Known startup caveats:

  • public auth routes stay mounted without an upstream adapter and return 503 service_unavailable;
  • authenticated gRPC starts with an empty static router, so ExecuteCommand returns gRPC UNIMPLEMENTED until downstream routes are injected.

Readiness

Use the probes according to what they actually guarantee:

  • GET /healthz confirms that the public HTTP listener is alive;
  • GET /readyz confirms that the current process is ready to serve public HTTP traffic;
  • GET /metrics is available only on the optional admin listener.

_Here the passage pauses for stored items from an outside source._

/-! ### Sectors at their home (R330, R331, R335) -/

def State.poisonedAt (s : State) (pa : Nat) : Bool := pa < hostBase && s.hbmPoison.contains (pa / 64)

/-- Read bytes of one sector: the bytes, and whether zeros stand for poison; or the cause that ends the command. -/
def State.readSector (s : State) (m pa n : Nat) (et disc : Bool) : Except Nat (List Byte × Bool) :=
  if !s.allows (s.homeOf pa) m false true then .error 0x11
  else if disc then .ok (List.replicate n 0, false)
  else if s.poisonedAt pa then (if et then .ok (List.replicate n 0, true) else .error 0x13)
  else .ok (s.readPa pa n, false)

/-- The writes cover their whole sector. -/
def wholeSector (ws : List (Nat × Byte)) : Bool :=
  match ws with
  | [] => false
  | w :: _ => (List.range 64).all fun i => ws.any fun v => v.1 == w.1 / 64 * 64 + i

/-- Write bytes of one sector: a whole write clears the mark, a partial one to a poisoned sector ends the command, and
data that carries poison marks the sector (R331). -/
def State.writeSector (s : State) (m : Nat) (ws : List (Nat × Byte)) (poison : Bool) : Except Nat State :=
  match ws with
  | [] => .ok s
  | w :: _ =>
    if !s.allows (s.homeOf w.1) m true false then .error 0x11
    else if s.poisonedAt w.1 && !wholeSector ws then .error 0x13
    else
      let t := s.writePa ws
      let rest := t.hbmPoison.filter (· != w.1 / 64)
      .ok { t with hbmPoison := if poison && w.1 < hostBase then insertNat (w.1 / 64) rest else rest }

/-! ### Accesses through the memory processor: code, rings, host (R332, R406) -/

/-- A range cut at sector boundaries: addresses and lengths; fuel bounds the pieces. -/
def pieces : Nat → Nat → Nat → List (Nat × Nat)
  | 0, _, _ => []
  | f + 1, a, n =>
    if n = 0 then [] else
    let k := min n (64 - a % 64)
    (a, k) :: pieces f (a + k) (n - k)

/-- The pieces of a range. -/
def sectorsOf (a n : Nat) : List (Nat × Nat) := pieces (n / 64 + 2) a n

/-- The pieces of a range of virtual addresses, which are taken mod 2^57 (R318, R322). -/
def virtualSectors (a n : Nat) : List (Nat × Nat) := (sectorsOf a n).map fun p => (p.1 % 2 ^ 57, p.2)

/-- Physical address of a virtual one, with its page; never one that no memory backs (R320). -/
def State.vaToPa (s : State) (va : Nat) : Option (Nat × Mapping) :=
  (s.page va).bind fun m => if s.backed (m.pa + (va - m.va)) 1 then some (m.pa + (va - m.va), m) else none

/-- Read device memory as a master: PAGE_FAULT where no page stands, ACCESS for a refusal, POISON for a poisoned sector. -/
def State.readVa (s : State) (m va n : Nat) : Except Nat (List Byte) := do
  let parts ← (sectorsOf va n).mapM fun p =>
    match s.vaToPa p.1 with
    | none => Except.error 0x10
    | some (pa, pg) =>
      match s.readSector m pa p.2 false pg.disc with
      | .ok r => .ok r.1
      | .error e => .error e
  return parts.flatten

/-- Write device memory as a master. -/
def State.writeVa (s : State) (m va : Nat) (bs : List Byte) : Except Nat State :=
  (sectorsOf va bs.length).foldlM (fun (t : State) p =>
    match t.vaToPa p.1 with
    | none => Except.error 0x10
    | some (pa, _) => t.writeSector m (cellsAt pa ((bs.drop (p.1 - va)).take p.2)) false) s

/-- A little-endian number from device memory. -/
def State.readNat (s : State) (m va n : Nat) : Except Nat Nat := do
  let bs ← s.readVa m va n
  return leNat bs

/-! ### Contents of pages (R329, R330, R332) -/

/-- An area of HBM or of the host window holds zeros and no poison. -/
def State.zeroAt (s : State) (pa n : Nat) : State :=
  if pa < hostBase then
    { s with
      hbm := s.hbm.filter fun c => c.1 < pa || pa + n ≤ c.1
      hbmPoison := s.hbmPoison.filter fun k => k < pa / 64 || (pa + n) / 64 ≤ k }
  else match s.hostAddr pa with
    | some a => { s with hostMem := s.hostMem.filter fun c => c.1 < a || a + n ≤ c.1 }
    | none => s

/-- What a page holds, by virtual address; a discarded page holds zeros (R330). -/
def State.contents (s : State) (p : Mapping) : Away :=
  let n := pageBytes p.size
  let here (base : Nat) (l : List Nat) : List Nat := l.filter fun a => base ≤ a && a < base + n
  let cells (base : Nat) (l : List Host.Cell) : List Host.Cell :=
    (l.filter fun c => base ≤ c.1 && c.1 < base + n).map fun c => (c.1 - base + p.va, c.2)
  if p.disc then { va := p.va, len := n, bytes := [], poison := [] }
  else if p.pa < hostBase then
    { va := p.va, len := n, bytes := cells p.pa s.hbm
      poison := (here p.pa (s.hbmPoison.map (64 * ·))).map fun a => (a - p.pa + p.va) / 64 }
  else { va := p.va, len := n, bytes := ((s.hostAddr p.pa).map fun a => cells a s.hostMem).getD [], poison := [] }

/-- A new place of a page takes what an earlier place of its addresses held. -/
def State.takeAway (s : State) (m : Mapping) (a : Away) : State :=
  let lo := max a.va m.va
  let hi := min (a.va + a.len) (m.va + pageBytes m.size)
  if hi ≤ lo then s
  else
    let at' (v : Nat) : Nat := m.pa + (v - m.va)
    let t := (s.zeroAt (at' lo) (hi - lo)).writePa
      ((a.bytes.filter fun c => lo ≤ c.1 && c.1 < hi).map fun c => (at' c.1, c.2))
    let bad := if m.pa < hostBase then (a.poison.filter fun k => lo ≤ 64 * k && 64 * k < hi).map fun k => at' (64 * k) / 64 else []
    { t with hbmPoison := bad.foldl (fun l k => insertNat k l) t.hbmPoison }

/-- The contents of unmapped pages move to a new page over their addresses, oldest first; what lies wholly in the page stands
nowhere else any longer (R332). -/
def State.moveIn (s : State) (m : Mapping) : State :=
  let t := s.away.foldl (fun t a => t.takeAway m a) s
  { t with away := t.away.filter fun a => !(m.va ≤ a.va && a.va + a.len ≤ m.va + pageBytes m.size) }

end Sys2Proof.Machine
end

/readyz is process-local. It does not confirm:

  • downstream business-service reachability;
  • auth upstream adapter reachability;
  • Redis health after startup;
  • push fan-out health.

For a practical readiness check in production:

  1. confirm the process emitted startup logs for the public and authenticated listeners;
  2. check GET /healthz;
  3. check GET /readyz;
  4. if admin HTTP is enabled, scrape GET /metrics;
  5. verify the expected Redis deployment and stream names from config.

Shutdown

The process handles SIGINT and SIGTERM.

Shutdown behavior:

  • the per-component shutdown budget is controlled by GATEWAY_SHUTDOWN_TIMEOUT;
  • internal subscribers are stopped as part of application shutdown;
  • the in-memory PushHub is closed before gRPC graceful stop;
  • active SubscribeEvents streams terminate with gRPC UNAVAILABLE and message gateway is shutting down.

During planned restarts:

  1. send SIGTERM;
  2. wait for listener shutdown and component-stop logs;
  3. expect connected clients to reconnect after the gateway closes the stream;
  4. investigate only if shutdown exceeds GATEWAY_SHUTDOWN_TIMEOUT or streams remain open unexpectedly.

Revoke And Push Failure Triage

Revocation Does Not Take Effect

If a revoked session still sends traffic or keeps an active stream:

  1. verify that backend recorded the revocation (the /api/v1/internal/sessions/{id} lookup must return status=revoked for that device session);
  2. verify that backend emitted the corresponding session_invalidation frame on Push.SubscribePush and that the gateway logs a matching subscription closure;
  3. verify the gateway is connected to the same backend instance via GATEWAY_BACKEND_HTTP_URL / GATEWAY_BACKEND_GRPC_PUSH_URL;
  4. confirm the next authenticated request from that session is rejected.

Expected gateway behavior after the revoke snapshot is consumed:

  • new authenticated requests for that device_session_id fail with gRPC FAILED_PRECONDITION;
  • active SubscribeEvents streams for that exact device_session_id close with the same status.

Push Events Are Not Delivered

If a client reports missing push events:

  1. confirm that the client successfully opened SubscribeEvents;
  2. confirm the stream received the initial gateway.server_time bootstrap event;
  3. confirm the gateway consumed the expected pushv1.PushEvent from backend (look for push_dispatcher log lines or grpc_push_events_total increments on the backend side);
  4. verify user_id and optional device_session_id on the ClientEvent match the intended target;
  5. confirm the event payload fields are well-formed and not dropped as malformed;
  6. check whether the stream was closed earlier because of revoke, shutdown, or overflow.

Stream Closed Unexpectedly

Use the terminal gRPC status first:

  • FAILED_PRECONDITION with device session is revoked means the session was revoked;
  • RESOURCE_EXHAUSTED with push stream overflowed means that stream stopped consuming fast enough and its in-memory queue overflowed;
  • UNAVAILABLE with gateway is shutting down means normal process shutdown;
  • client-side cancellation or transport errors should be investigated on the client or network side.

For overflow incidents:

  • treat the issue as stream-local, not a global push outage;
  • inspect client receive behavior and reconnect logic;
  • look at push metrics and logs around the affected user/session.